EXERCISE REQUIREMENTS: Below are lines of data, and only some are wanted. Please repeat exactly those from the line that has "(VR.dec n).map .xup" through the line that has "(SI.dec n).map .sxori".

DATA TO PROCESS:
/-- TCTL: the operation in the modifier (R272). -/
def decodeTctl (n : Nat) : Except DecErr Instr :=
  match n % 64 with
  | 0 => (SR.dec n).map .tctlState
  | 1 => (SR.dec (n - 1)).map .tctlPark
  | 2 => (SR.dec (n - 2)).map .tctlResume
  | 3 => (SR.dec (n - 3)).map .tctlKill
  | 4 => (SR.dec (n - 4)).map .tctlAbort
  | 5 => (SR.dec (n - 5)).map .tctlDbg
  | k => .error ⟨4, k⟩

/-- HALT and CANCEL: the form in the modifier, sb unused (R273, R274). -/
def decodeHalt (n : Nat) : Except DecErr Instr :=
  match n % 64 with
  | 0 => (SU.dec n).map .haltStop
  | 1 => (SU.dec (n - 1)).map .haltGo
  | k => if n / 64 % 64 = 0 then .error ⟨4, k⟩ else .error ⟨2, 0⟩

def decodeCancel (n : Nat) : Except DecErr Instr :=
  match n % 64 with
  | 0 => (SU.dec n).map .cancelLaunch
  | 1 => (SU.dec (n - 1)).map .cancelPhase
  | 2 => (SU.dec (n - 2)).map .cancelJob
  | k => if n / 64 % 64 = 0 then .error ⟨4, k⟩ else .error ⟨2, 0⟩

/-- The fields of an assigned opcode (Tables 10.4 to 10.7), before the pair and range constraints. -/
def decodeFields (op n : Nat) : Except DecErr Instr :=
  match op with
  | 0x00 => (VR.dec n).map .vadd
  | 0x01 => (VR.dec n).map .vsub
  | 0x02 => (VR.dec n).map .vmul
  | 0x03 => (VR.dec n).map .vmulh
  | 0x04 => (VR.dec n).map .vmulhn
  | 0x05 => (VR.dec n).map .vmad
  | 0x06 => (VR.dec n).map .vmin
  | 0x07 => (VR.dec n).map .vmax
  | 0x08 => (VR.dec n).map .vminn
  | 0x09 => (VR.dec n).map .vmaxn
  | 0x0A => (VR.dec n).map .vand
  | 0x0B => (VR.dec n).map .vor
  | 0x0C => (VR.dec n).map .vxor
  | 0x0D => (VR.dec n).map .vandn
  | 0x0E => (VR.dec n).map .vshl
  | 0x0F => (VR.dec n).map .vshr
  | 0x10 => (VR.dec n).map .vsar
  | 0x11 => (VR.dec n).map .vrot
  | 0x12 => (VR.dec n).map .vaddc
  | 0x13 => (VR.dec n).map .vsubb
  | 0x14 => (VR.dec n).map .vabsd
  | 0x15 => (VU.dec n).map .vclz
  | 0x16 => (VU.dec n).map .vpopc
  | 0x17 => (VU.dec n).map .vbrev
  | 0x18 => (VR.dec n).map .vsel
  | 0x19 => (VU.dec n).map .vmov
  | 0x1A => (VR.dec n).map .vbfx
  | 0x1B => (VR.dec n).map .vbfi
  | 0x1C => (VR.dec n).map .vadds
  | 0x1D => (VR.dec n).map .vsubs
  | 0x1E => (VR.dec n).map .vdiv
  | 0x1F => (VR.dec n).map .vrem
  | 0x20 => (VC.dec n).map .vcmp
  | 0x21 => (VC.dec n).map .vcmpf
  | 0x22 => (VU.dec n).map .vpop
  | 0x23 => (VP.dec n).map .vp2v
  | 0x24 => (VV.dec n).map .vv2p
  | 0x25 => (VU.dec n).map .vfcls
  | 0x28 => (VR.dec n).map .fadd
  | 0x29 => (VR.dec n).map .fsub
  | 0x2A => (VR.dec n).map .fmul
  | 0x2B => (VR.dec n).map .ffma
  | 0x2C => (VR.dec n).map .fnma
  | 0x2D => (VR.dec n).map .fmin
  | 0x2E => (VR.dec n).map .fmax
  | 0x2F => (VU.dec n).map .fneg
  | 0x30 => (VU.dec n).map .fabs
  | 0x31 => (VU.dec n).map .frcp
  | 0x32 => (VU.dec n).map .frsq
  | 0x33 => (VU.dec n).map .fsqrt
  | 0x34 => (VU.dec n).map .fexp2
  | 0x35 => (VU.dec n).map .flog2
  | 0x36 => (VU.dec n).map .frint
  | 0x37 => (VR.dec n).map .fscale
  | 0x38 => (VR.dec n).map .hadd2
  | 0x39 => (VR.dec n).map .hmul2
  | 0x3A => (VR.dec n).map .hfma2
  | 0x3B => (VR.dec n).map .badd2
  | 0x3C => (VR.dec n).map .bmul2
  | 0x3D => (VR.dec n).map .bfma2
  | 0x3E => (VR.dec n).map .fdiv
  | 0x40 => (VCvt.dec n).map .cvt
  | 0x41 => decodeCvtsc n
  | 0x42 => (VPack.dec n).map .pack
  | 0x43 => (VUnpk.dec n).map .unpk
  | 0x44 => (VR.dec n).map .dot4i8
  | 0x45 => (VR.dec n).map .dot4n8
  | 0x46 => (VR.dec n).map .dot8i4
  | 0x47 => (VR.dec n).map .dot4e4
  | 0x48 => (VR.dec n).map .dot4e5
  | 0x49 => (VR.dec n).map .dot8f4
  | 0x4A => (VQ.dec n).map .qscale
  | 0x4B => (VInt.dec n).map .i2f
  | 0x4C => (VInt.dec n).map .f2i
  | 0x50 => (VR.dec n).map .xshfl
  | 0x51 => (VR.dec n).map .xup
  | 0x52 => (VR.dec n).map .xdn
  | 0x53 => (VR.dec n).map .xbfly
  | 0x54 => (VR.dec n).map .xbcast
  | 0x55 => (VR.dec n).map .xscan
  | 0x58 => (VI.dec n).map .vaddi
  | 0x59 => (VI.dec n).map .vandi
  | 0x5A => (VI.dec n).map .vori
  | 0x5B => (VI.dec n).map .vxori
  | 0x5C => (VI.dec n).map .vshli
  | 0x5D => (VI.dec n).map .vshri
  | 0x5E => (VI.dec n).map .vsari
  | 0x5F => (VI.dec n).map .vldi
  | 0x60 => (VM.dec n).map .ldl
  | 0x61 => (VM.dec n).map .stl
  | 0x62 => (VM.dec n).map .ldc
  | 0x63 => (VM.dec n).map .stc
  | 0x64 => (VM.dec n).map .ldf
  | 0x65 => (VM.dec n).map .stf
  | 0x66 => (VM.dec n).map .ldd
  | 0x67 => (VM.dec n).map .std
  | 0x68 => (VM.dec n).map .ldg
  | 0x69 => (VM.dec n).map .stg
  | 0x6A => (VA.dec n).map .atomg
  | 0x6B => (VA.dec n).map .atomgn
  | 0x6C => (VW.dec n).map .casg
  | 0x6D => (VW.dec n).map .xchg
  | 0x6E => (VF.dec n).map .faddg
  | 0x6F => (VA.dec n).map .atomc
  | 0x80 => (SR.dec n).map .sadd
  | 0x81 => (SR.dec n).map .ssub
  | 0x82 => (SR.dec n).map .smul
  | 0x83 => (SN.dec n).map .smulh
  | 0x84 => (SR.dec n).map .sand
  | 0x85 => (SR.dec n).map .sor
  | 0x86 => (SR.dec n).map .sxor
  | 0x87 => (SR.dec n).map .sshl
  | 0x88 => (SR.dec n).map .sshr
  | 0x89 => (SR.dec n).map .ssar
  | 0x8A => (SN.dec n).map .smin
  | 0x8B => (SN.dec n).map .smax
  | 0x8C => (SC.dec n).map .scmp
  | 0x8D => (SU.dec n).map .spopc
  | 0x8E => (SU.dec n).map .sclz
  | 0x8F => (SU.dec n).map .smov
  | 0x90 => (SI.dec n).map .saddi
  | 0x91 => (SI.dec n).map .sandi
  | 0x92 => (SI.dec n).map .sori
  | 0x93 => (SI.dec n).map .sxori
  | 0x94 => (SI.dec n).map .sshli
  | 0x95 => (SI.dec n).map .sshri
  | 0x96 => (SL.dec n).map .sldi
  | 0x97 => (SL.dec n).map .sldu
  | 0x98 => (SR.dec n).map .hmake
  | 0x99 => (SR.dec n).map .haddo
  | 0x9A => (SRed.dec n).map .redadd
  | 0x9B => (SRed.dec n).map .redmin
  | 0x9C => (SRed.dec n).map .redmax
  | 0x9D => (SRedF.dec n).map .redfadd
  | 0x9E => (SRedF.dec n).map .ballot
  | 0x9F => (SAny.dec n).map .anyl
  | 0xA0 => (SBcs.dec n).map .vbcs
  | 0xA1 => (SLane.dec n).map .vgetl
  | 0xA2 => (SLane.dec n).map .vsetl
  | 0xA8 => (SJ.dec n).map .bra
  | 0xA9 => (SB.dec n).map .bz
  | 0xAA => (SB.dec n).map .bnz
  | 0xAB => (SJ.dec n).map .call
  | 0xAC => (S1.dec n).map .ret
  | 0xAD => (SU.dec n).map .jmpi
  | 0xAE => (SJ.dec n).map .rpush
  | 0xAF => (SPB.dec n).map .brv
  | 0xB0 => if n = 0 then .ok .rjoin else .error ⟨2, 0⟩
  | 0xB1 => (SJ.dec n).map .lpush
  | 0xB2 => (SP.dec n).map .brk
  | 0xB3 => (SP.dec n).map .cont
  | 0xB4 => (SPB.dec n).map .bloop
  | 0xB5 => if n = 0 then .ok .tend else .error ⟨2, 0⟩
  | 0xB6 => if n = 0 then .ok .yield else .error ⟨2, 0⟩
  | 0xB7 => if n = 0 then .ok .nop else .error ⟨2, 0⟩
  | 0xB8 => (SJ.dec n).map .fork
  | 0xB9 => (SJ.dec n).map .forkv
  | 0xBA => (SBX.dec n).map .forkl
  | 0xBB => if n = 0 then .ok .join else .error ⟨2, 0⟩
  | 0xBC => (SU.dec n).map .take
  | 0xBD => if n = 0 then .ok .ppt else .error ⟨2, 0⟩
  | 0xBE => (SFres.dec n).map .fres
  | 0xBF => (SFrget.dec n).map .frget
  | 0xC0 => (SItem.dec n).map .enq
  | 0xC1 => (SItem.dec n).map .refill
  | 0xC2 => (SU.dec n).map .waitq
  | 0xC3 => if n = 0 then .ok .trig else .error ⟨2, 0⟩
  | 0xC4 => if n = 0 then .ok .waitdep else .error ⟨2, 0⟩
  | 0xC8 => (SM.dec n).map .sldg
  | 0xC9 => (SM.dec n).map .sstg
  | 0xCA => (SM.dec n).map .sldc
  | 0xCB => (SM.dec n).map .sstc
  | 0xCC => (SM.dec n).map .sldf
  | 0xCD => (SM.dec n).map .sstf
  | 0xCE => (SM.dec n).map .sldd
  | 0xCF => (SM.dec n).map .sstd
  | 0xD0 => (SA.dec n).map .satom
  | 0xD1 => (SX3.dec n).map .scas
  | 0xD2 => (SX3.dec n).map .sxch
  | 0xD3 => decodeBcdec n
  | 0xD4 => (SBcinc.dec n).map .bcinc
  | 0xD5 => (SBcread.dec n).map .bcread
  | 0xD6 => (SBcset.dec n).map .bcset
  | 0xD7 => (SFence.dec n).map .fence
  | 0xD8 => (SIfence.dec n).map .ifence
  | 0xD9 => (SWaitv.dec n).map .waitv
  | 0xDA => (SM.dec n).map .pfetch
  | 0xDB => (SRepl.dec n).map .repl
  | 0xE0 => (SBar.dec n).map .bara
  | 0xE1 => (SBarw.dec n).map .barw
  | 0xE2 => (SBar.dec n).map .baraw
  | 0xE3 => (STbinit.dec n).map .tbinit
  | 0xE4 => (STbarr.dec n).map .tbarr
  | 0xE5 => (STbwait.dec n).map .tbwait
  | 0xE6 => (SWaitt.dec n).map .waitt
  | 0xE7 => (SE.dec n).map .cpy
  | 0xE8 => (SE.dec n).map .cpyt
  | 0xE9 => (SX.dec n).map .mloop
  | 0xEA => (SMld.dec n).map .mld
  | 0xEB => (SMst.dec n).map .mst
  | 0xEC => (SMzero.dec n).map .mzero
  | 0xED => (SMscl.dec n).map .mscl
  | 0xF0 => (SSysr.dec n).map .sysr
  | 0xF1 => (SSysw.dec n).map .sysw
  | 0xF2 => (SRm.dec n).map .rmset
  | 0xF3 => (SPr.dec n).map .prio
  | 0xF4 => (SCode.dec n).map .trap
  | 0xF5 => (SCode.dec n).map .brkpt
  | 0xF6 => (S1.dec n).map .eret
  | 0xF7 => decodeTctl n
  | 0xF8 => decodeHalt n
  | 0xF9 => decodeCancel n
  | _ => .error ⟨1, op % 128⟩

EXPECTED ANSWER:
  | 0x51 => (VR.dec n).map .xup
  | 0x52 => (VR.dec n).map .xdn
  | 0x53 => (VR.dec n).map .xbfly
  | 0x54 => (VR.dec n).map .xbcast
  | 0x55 => (VR.dec n).map .xscan
  | 0x58 => (VI.dec n).map .vaddi
  | 0x59 => (VI.dec n).map .vandi
  | 0x5A => (VI.dec n).map .vori
  | 0x5B => (VI.dec n).map .vxori
  | 0x5C => (VI.dec n).map .vshli
  | 0x5D => (VI.dec n).map .vshri
  | 0x5E => (VI.dec n).map .vsari
  | 0x5F => (VI.dec n).map .vldi
  | 0x60 => (VM.dec n).map .ldl
  | 0x61 => (VM.dec n).map .stl
  | 0x62 => (VM.dec n).map .ldc
  | 0x63 => (VM.dec n).map .stc
  | 0x64 => (VM.dec n).map .ldf
  | 0x65 => (VM.dec n).map .stf
  | 0x66 => (VM.dec n).map .ldd
  | 0x67 => (VM.dec n).map .std
  | 0x68 => (VM.dec n).map .ldg
  | 0x69 => (VM.dec n).map .stg
  | 0x6A => (VA.dec n).map .atomg
  | 0x6B => (VA.dec n).map .atomgn
  | 0x6C => (VW.dec n).map .casg
  | 0x6D => (VW.dec n).map .xchg
  | 0x6E => (VF.dec n).map .faddg
  | 0x6F => (VA.dec n).map .atomc
  | 0x80 => (SR.dec n).map .sadd
  | 0x81 => (SR.dec n).map .ssub
  | 0x82 => (SR.dec n).map .smul
  | 0x83 => (SN.dec n).map .smulh
  | 0x84 => (SR.dec n).map .sand
  | 0x85 => (SR.dec n).map .sor
  | 0x86 => (SR.dec n).map .sxor
  | 0x87 => (SR.dec n).map .sshl
  | 0x88 => (SR.dec n).map .sshr
  | 0x89 => (SR.dec n).map .ssar
  | 0x8A => (SN.dec n).map .smin
  | 0x8B => (SN.dec n).map .smax
  | 0x8C => (SC.dec n).map .scmp
  | 0x8D => (SU.dec n).map .spopc
  | 0x8E => (SU.dec n).map .sclz
  | 0x8F => (SU.dec n).map .smov
  | 0x90 => (SI.dec n).map .saddi
  | 0x91 => (SI.dec n).map .sandi
  | 0x92 => (SI.dec n).map .sori
  | 0x93 => (SI.dec n).map .sxori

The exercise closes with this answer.